**Work task:**
From the listing below, return each line that includes "have".

**Data listing:**
/-- Settles O44: the table of write sets (`exec_eq_overwrite`), field by field, and the two bounds within
`F` and `M`. -/
theorem commandWriteSets : Obligations.CommandWriteSets := by
  intro i s t h
  have e := exec_eq_overwrite h
  have hdec : i ≠ .decf → i ≠ .extract → ¬ (i = .decf ∨ i = .extract) := fun h1 h2 => not_or.mpr ⟨h1, h2⟩
  exact ⟨(congrArg State.chans e).trans rfl, (congrArg State.slen e).trans rfl,
    fun hi => (congrArg State.samp e).trans (if_neg hi),
    fun hi => (congrArg State.bitv e).trans (if_neg hi),
    fun hi => ⟨(congrArg State.flen e).trans (if_neg hi), (congrArg State.fMem e).trans (if_neg hi)⟩,
    fun h1 h2 => ⟨(congrArg State.mlen e).trans (if_neg (hdec h1 h2)),
      (congrArg State.mMem e).trans (if_neg (hdec h1 h2))⟩,
    fun hi => (congrArg State.sMem e).trans (if_neg hi),
    fun x hx hi => exec_encf_fMem_read_of_le (hi ▸ h) hx,
    fun x hx => exec_mMem_read_of_le h hx,
    (congrArg State.script e).trans rfl, (congrArg State.reads e).trans rfl, (congrArg State.draws e).trans rfl⟩

/-! ## Where a command stops -/

/-- Settles O46: a command that has no next state stopped reading the message, a frame bit within `FLEN`, or
a designated sample within the frame (`EMBED`) or the buffer (`EXTRACT`). -/
theorem commandsStopOnlyAtUnwrittenCells : Obligations.CommandsStopOnlyAtUnwrittenCells := by
  intro i s
  cases i with
  | getlsb => exact .inl ⟨_, exec_getlsb s⟩
  | setlsb => exact .inl ⟨_, exec_setlsb s⟩
  | encf =>
    rcases exec_encf_cases s with ⟨-, e⟩ | ⟨msg, -, -, e⟩ | ⟨r, -, hm, e⟩
    · exact .inl ⟨_, e⟩
    · exact .inl ⟨_, e⟩
    · obtain ⟨j, hj, hnone, -, rfl⟩ := State.message_eq_error hm
      exact .inr (.inl ⟨j, e, .inl rfl, hj, hnone⟩)
  | decf =>
    rcases exec_decf_cases s with ⟨a, -, e⟩ | ⟨a, -, e⟩ | ⟨r, a, ha, e⟩
    · exact .inl ⟨_, e⟩
    · exact .inl ⟨_, e⟩
    · obtain ⟨hnone, rfl⟩ := State.frameBit_eq_error.mp ha.unread
      exact .inr (.inr (.inl ⟨a.length, e, rfl, ha.lt, hnone⟩))
  | embed =>
    rcases exec_embed_cases s with ⟨-, e⟩ | ⟨-, -, e⟩ | ⟨msg, mem, -, -, -, -, e⟩ | ⟨r, -, -, hm, e⟩ |
      ⟨r, msg, hb, hr, hm, he, e⟩
    · exact .inl ⟨_, e⟩
    · exact .inl ⟨_, e⟩
    · exact .inl ⟨_, e⟩
    · obtain ⟨j, hj, hnone, -, rfl⟩ := State.message_eq_error hm
      exact .inr (.inl ⟨j, e, .inr rfl, hj, hnone⟩)
    · obtain ⟨k, hk, hnone, rfl⟩ := embedBits_eq_error (State.chans_pos hb) he
      rw [Nat.zero_add] at hnone e
      rw [State.length_frame hm] at hk
      exact .inr (.inr (.inr ⟨k, e, .inl rfl, lt_of_lt_of_le hk hr, fun _ => hk, hnone⟩))
  | extract =>
    rcases exec_extract_cases s with ⟨-, e⟩ | ⟨a, -, -, e⟩ | ⟨a, -, -, e⟩ | ⟨r, a, -, ha, e⟩
    · exact .inl ⟨_, e⟩
    · exact .inl ⟨_, e⟩
    · exact .inl ⟨_, e⟩
    · obtain ⟨hnone, rfl⟩ := State.channelBit_eq_error.mp ha.unread
      exact .inr (.inr (.inr ⟨a.length, e, .inr rfl, ha.lt, nofun, hnone⟩))

/-! ## Reset and the register port -/

/-- Settles O47: each clause reads one field of `State.reset`. -/
theorem resetValues : Obligations.ResetValues :=
  ⟨rfl, by decide, rfl, rfl, rfl, rfl, rfl, rfl, rfl, rfl, rfl,
    fun x => ⟨Memory.read_nil x, Memory.read_nil x, Memory.read_nil x⟩⟩

/-- A host write to a register other than `CMD`, as a step (R10, R13). -/
theorem step_writeReg {s : State} {rest : List HostAction} (hb : s.status.busy = false) {n : Nat} {d : Word}
    (h : s.script = .wr n d :: rest) (hn : n ≠ 0) : step s = .next ({ s with script := rest }.writeReg n d) := by
  rw [step_cons_idle h hb, State.idleAction_wr _ hn]

/-- A host read of a register, as a step (R10, R13). -/
theorem step_readReg {s : State} {rest : List HostAction} (hb : s.status.busy = false) {n : Nat}
    (h : s.script = .rd n :: rest) :
    step s = .next { s with script := rest, reads := .reg (s.readReg n) :: s.reads } :=
  step_cons_idle h hb

theorem State.readReg_reserved (s : State) {n : Nat} (h : 9 ≤ n) : s.readReg n = 0#32 := by
  obtain ⟨k, rfl⟩ := Nat.exists_eq_add_of_le' h
  rfl

theorem State.writeReg_reserved (s : State) {n : Nat} (h : 9 ≤ n) (d : Word) : s.writeReg n d = s := by
  obtain ⟨k, rfl⟩ := Nat.exists_eq_add_of_le' h
  rfl

/-- Settles O50: registers 2 and 3 on the port; the low bits of a word are its truncation, and a read
extends with zeros. -/
theorem narrowRegistersOnThePort : Obligations.NarrowRegistersOnThePort := by
  intro s rest hb
  refine ⟨fun d h => ?_, fun d h => ?_, fun h => ?_, fun h => ?_⟩
  · rw [step_writeReg hb h (by decide), ← BitVec.setWidth_eq_extractLsb' (by decide)]
    rfl
  · rw [step_writeReg hb h (by decide), ← BitVec.setWidth_eq_extractLsb' (by decide)]
    rfl
  · rw [step_readReg hb h, State.readReg, BitVec.setWidth_eq_append (by decide)]
    rfl
  · rw [step_readReg hb h, State.readReg, BitVec.setWidth_eq_append (by decide)]
    rfl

**Answer section:**
  have e := exec_eq_overwrite h
  have hdec : i ≠ .decf → i ≠ .extract → ¬ (i = .decf ∨ i = .extract) := fun h1 h2 => not_or.mpr ⟨h1, h2⟩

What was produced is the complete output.